On Sun, Sep 22, 2019 at 11:32 PM Hui Zhu <teawaterz@linux.alibaba.com> wrote:
>
> This is the third version of this patch.  The first and second version
> is in [1] and [2].
> This verion is updated according to the comments from Randy Dunlap
> in [3].
>
> Currently, I use a VM that has 2 CPUs, 4G memory and 4G swap file.
> I found that swap will affect the IO performance when it is running.
> So I open zswap to handle it because it just use CPU cycles but not
> disk IO.
>
> It work OK but I found that zswap is slower than normal swap in this
> VM.  zswap is about 300M/s and normal swap is about 500M/s. (The reason
> is disk inside VM has fscache in host machine.)

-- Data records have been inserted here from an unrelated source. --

-- ==== Sys2Proof/Syntax.lean ====
section
/-! DEFINITION. The instruction forms of R141, with the operands their entries name, and the device's events of the
opcode table: one constructor for each row of spec/opcode_table.json. -/

namespace Sys2Proof

/-- The TY codes of R139. -/
inductive Ty where
  | i64 | i32 | i16 | i8 | n64 | n32 | n16 | n8 | f64 | f32 | f16 | bf16 | m8
  deriving DecidableEq, Repr

/-- The part of the common header every form shares beside its opcode and operands (R136): the stall count, the
guard register and its negation. -/
structure Hdr where
  wait : BitVec 3
  gc   : BitVec 3
  gn   : Bool
  deriving DecidableEq, Repr

/-- What a power-on or device reset finds outside the compute dies (R1, R3, R405-R407): the ordering code (0 P, 1 C, 2 M),
the PROFSEL straps, the bytes of the two firmware slots of the board's flash, whether the compute rails come up and
training succeeds, the display heads present, the device's place in the fabric domain and the device numbers that domain
assigns (R87), the host coherence capability and the link ports with their partners. -/
structure Board where
  order   : BitVec 2
  profsel : BitVec 2
  slotA   : List (BitVec 8)
  slotB   : List (BitVec 8)
  railsOk : Bool
  trainOk : Bool
  pcieOk  : Bool
  heads   : BitVec 4
  dev     : BitVec 4
  domain  : Bool
  assigned : BitVec 16
  cxlCache : Bool
  cxlMem  : Bool
  sinks   : BitVec 4
  ports   : List (BitVec 2 × BitVec 4 × BitVec 3)
  deriving DecidableEq, Repr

I must be missing something here - if zswap in the guest is *slower*
than real swap, why are you using zswap?

Also, I don't see why zswap is slower than normal swap, unless you
mean that your zswap is full, since once zswap fills up any additional
swap will absolutely be slower than not having zswap at all.

> So open zswap is make memory shrinker slower but good for IO performance
> in this VM.
> So I just want zswap work when the disk of the swap file is under high
> IO load.
>
> This commit is designed for this idea.
> It add two parameters read_in_flight_limit and write_in_flight_limit to
> zswap.
> In zswap_frontswap_store, pages will be stored to zswap only when
> the IO in flight number of swap device is bigger than
> zswap_read_in_flight_limit or zswap_write_in_flight_limit
> when zswap is enabled.
> Then the zswap just work when the IO in flight number of swap device
> is low.

Ok, so maybe I understand what you mean, your disk I/O is normally
very fast, but once your host-side cache is full it starts actually
writing to your host physical disk, and your guest swap I/O drops way
down (since caching pages in host memory is much faster than writing
to a host physical disk).  Is that what's going on?  That was not
clear at all to me from the commit description...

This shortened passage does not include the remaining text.